══ DATASET ENTRIES ══

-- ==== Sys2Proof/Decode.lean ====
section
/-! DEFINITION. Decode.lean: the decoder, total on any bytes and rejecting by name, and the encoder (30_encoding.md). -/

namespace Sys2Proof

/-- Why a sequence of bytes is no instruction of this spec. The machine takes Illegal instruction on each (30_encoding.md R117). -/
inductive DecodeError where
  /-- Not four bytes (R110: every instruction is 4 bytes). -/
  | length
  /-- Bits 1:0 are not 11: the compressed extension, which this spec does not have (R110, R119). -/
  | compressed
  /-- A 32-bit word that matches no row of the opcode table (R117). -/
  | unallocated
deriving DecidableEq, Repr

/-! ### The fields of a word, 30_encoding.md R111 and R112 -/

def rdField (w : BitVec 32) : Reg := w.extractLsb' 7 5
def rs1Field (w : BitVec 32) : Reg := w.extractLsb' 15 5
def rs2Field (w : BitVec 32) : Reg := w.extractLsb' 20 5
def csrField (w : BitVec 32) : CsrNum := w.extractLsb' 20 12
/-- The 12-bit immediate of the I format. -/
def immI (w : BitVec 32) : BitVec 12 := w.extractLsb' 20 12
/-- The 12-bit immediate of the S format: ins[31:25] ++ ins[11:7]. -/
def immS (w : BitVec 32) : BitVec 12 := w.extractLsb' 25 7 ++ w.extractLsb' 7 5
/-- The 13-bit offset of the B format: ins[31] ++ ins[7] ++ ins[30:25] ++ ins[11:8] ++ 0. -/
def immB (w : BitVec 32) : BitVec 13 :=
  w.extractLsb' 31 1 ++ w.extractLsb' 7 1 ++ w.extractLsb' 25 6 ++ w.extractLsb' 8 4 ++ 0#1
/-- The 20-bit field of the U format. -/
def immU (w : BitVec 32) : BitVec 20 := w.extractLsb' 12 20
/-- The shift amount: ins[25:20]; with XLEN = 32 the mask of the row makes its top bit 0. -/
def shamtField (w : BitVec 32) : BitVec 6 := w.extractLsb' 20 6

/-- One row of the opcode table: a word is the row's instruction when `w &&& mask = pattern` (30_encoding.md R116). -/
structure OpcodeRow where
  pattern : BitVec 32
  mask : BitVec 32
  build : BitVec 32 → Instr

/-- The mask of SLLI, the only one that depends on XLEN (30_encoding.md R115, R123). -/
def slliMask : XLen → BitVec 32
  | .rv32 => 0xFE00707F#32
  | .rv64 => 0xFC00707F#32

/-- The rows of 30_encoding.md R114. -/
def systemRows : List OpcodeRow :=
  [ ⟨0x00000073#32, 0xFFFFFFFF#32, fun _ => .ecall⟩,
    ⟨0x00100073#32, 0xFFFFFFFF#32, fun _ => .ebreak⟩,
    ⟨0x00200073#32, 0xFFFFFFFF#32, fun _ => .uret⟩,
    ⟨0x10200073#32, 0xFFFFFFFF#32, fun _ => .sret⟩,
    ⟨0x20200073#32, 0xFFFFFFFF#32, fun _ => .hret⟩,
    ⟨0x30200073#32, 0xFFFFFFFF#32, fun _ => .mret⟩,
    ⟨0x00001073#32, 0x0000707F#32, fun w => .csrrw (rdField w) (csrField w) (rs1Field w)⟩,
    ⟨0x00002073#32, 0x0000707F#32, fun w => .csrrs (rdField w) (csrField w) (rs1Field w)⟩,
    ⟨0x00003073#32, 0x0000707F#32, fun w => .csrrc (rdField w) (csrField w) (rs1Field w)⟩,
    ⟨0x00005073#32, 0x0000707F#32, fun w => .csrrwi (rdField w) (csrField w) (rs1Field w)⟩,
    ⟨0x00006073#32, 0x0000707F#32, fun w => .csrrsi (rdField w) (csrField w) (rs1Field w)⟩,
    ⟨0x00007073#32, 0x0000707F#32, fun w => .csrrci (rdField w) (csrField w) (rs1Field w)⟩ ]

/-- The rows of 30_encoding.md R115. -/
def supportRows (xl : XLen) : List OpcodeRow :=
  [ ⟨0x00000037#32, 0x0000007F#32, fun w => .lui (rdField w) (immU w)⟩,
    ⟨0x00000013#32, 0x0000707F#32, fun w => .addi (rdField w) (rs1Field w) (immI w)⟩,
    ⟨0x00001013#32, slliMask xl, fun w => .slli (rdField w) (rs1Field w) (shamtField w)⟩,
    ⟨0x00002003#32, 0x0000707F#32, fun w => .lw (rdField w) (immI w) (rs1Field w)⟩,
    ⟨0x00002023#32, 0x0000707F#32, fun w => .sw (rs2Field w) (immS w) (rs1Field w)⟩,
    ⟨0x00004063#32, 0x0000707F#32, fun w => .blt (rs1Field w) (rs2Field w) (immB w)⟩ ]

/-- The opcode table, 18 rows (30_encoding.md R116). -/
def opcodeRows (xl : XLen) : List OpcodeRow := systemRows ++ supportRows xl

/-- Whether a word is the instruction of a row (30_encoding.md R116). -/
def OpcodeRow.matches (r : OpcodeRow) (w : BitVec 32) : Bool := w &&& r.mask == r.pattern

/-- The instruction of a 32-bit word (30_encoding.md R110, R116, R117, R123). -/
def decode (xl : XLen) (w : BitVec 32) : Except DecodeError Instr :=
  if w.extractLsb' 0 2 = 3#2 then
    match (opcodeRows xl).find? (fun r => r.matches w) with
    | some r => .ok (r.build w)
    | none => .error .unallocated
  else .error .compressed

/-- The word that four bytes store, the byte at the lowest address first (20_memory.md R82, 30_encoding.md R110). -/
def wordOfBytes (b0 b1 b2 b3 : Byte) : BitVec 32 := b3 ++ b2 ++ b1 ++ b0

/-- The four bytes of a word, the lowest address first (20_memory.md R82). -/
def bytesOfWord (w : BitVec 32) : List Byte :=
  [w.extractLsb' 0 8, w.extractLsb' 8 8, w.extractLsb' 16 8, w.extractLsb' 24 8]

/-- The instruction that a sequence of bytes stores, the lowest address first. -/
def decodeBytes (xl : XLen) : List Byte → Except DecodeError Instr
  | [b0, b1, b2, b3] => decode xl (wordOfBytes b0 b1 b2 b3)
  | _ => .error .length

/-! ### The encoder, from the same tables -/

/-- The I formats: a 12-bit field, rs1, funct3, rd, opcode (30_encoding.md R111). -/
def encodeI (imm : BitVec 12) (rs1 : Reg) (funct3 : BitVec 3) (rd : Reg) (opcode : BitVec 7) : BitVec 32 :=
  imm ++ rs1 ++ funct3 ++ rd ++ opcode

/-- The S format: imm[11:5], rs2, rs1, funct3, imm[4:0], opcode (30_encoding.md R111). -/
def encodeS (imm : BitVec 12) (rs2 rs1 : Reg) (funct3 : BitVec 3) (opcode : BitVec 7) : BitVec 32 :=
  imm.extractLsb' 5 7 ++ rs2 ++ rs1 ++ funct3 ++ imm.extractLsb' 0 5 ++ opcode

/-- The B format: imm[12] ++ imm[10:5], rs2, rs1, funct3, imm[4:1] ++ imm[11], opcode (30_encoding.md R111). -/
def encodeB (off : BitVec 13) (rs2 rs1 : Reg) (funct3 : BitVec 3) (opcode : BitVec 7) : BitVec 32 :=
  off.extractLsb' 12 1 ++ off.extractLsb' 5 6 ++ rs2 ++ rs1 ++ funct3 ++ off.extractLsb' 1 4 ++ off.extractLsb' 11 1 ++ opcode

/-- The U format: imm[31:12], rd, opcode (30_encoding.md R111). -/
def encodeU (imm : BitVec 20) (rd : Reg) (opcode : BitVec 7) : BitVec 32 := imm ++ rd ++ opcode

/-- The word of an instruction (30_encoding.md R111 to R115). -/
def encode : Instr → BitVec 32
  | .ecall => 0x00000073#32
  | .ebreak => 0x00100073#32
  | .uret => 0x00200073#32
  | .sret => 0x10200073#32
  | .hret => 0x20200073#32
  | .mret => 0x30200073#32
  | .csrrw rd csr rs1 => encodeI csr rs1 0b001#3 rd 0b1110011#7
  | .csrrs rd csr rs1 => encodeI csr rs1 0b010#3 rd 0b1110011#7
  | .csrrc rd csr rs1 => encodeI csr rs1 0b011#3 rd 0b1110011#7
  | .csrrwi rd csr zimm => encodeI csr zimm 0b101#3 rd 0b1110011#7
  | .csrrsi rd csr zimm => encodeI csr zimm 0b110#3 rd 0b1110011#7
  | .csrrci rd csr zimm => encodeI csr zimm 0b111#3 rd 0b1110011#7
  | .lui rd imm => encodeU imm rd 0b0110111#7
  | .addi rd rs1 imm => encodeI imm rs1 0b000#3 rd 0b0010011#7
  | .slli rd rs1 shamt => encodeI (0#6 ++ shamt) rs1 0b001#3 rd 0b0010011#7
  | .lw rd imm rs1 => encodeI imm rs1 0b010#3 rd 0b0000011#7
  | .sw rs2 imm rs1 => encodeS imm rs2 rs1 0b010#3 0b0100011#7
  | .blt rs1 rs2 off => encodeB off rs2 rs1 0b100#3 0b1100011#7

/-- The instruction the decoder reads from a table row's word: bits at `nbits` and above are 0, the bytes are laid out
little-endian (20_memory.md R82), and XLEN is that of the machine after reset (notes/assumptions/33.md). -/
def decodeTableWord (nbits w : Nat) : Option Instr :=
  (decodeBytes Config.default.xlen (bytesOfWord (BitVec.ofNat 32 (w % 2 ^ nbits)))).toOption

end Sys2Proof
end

═══

Lines with the word "ecall" in them: report all of these from the listing above.

  [ ⟨0x00000073#32, 0xFFFFFFFF#32, fun _ => .ecall⟩,
  | .ecall => 0x00000073#32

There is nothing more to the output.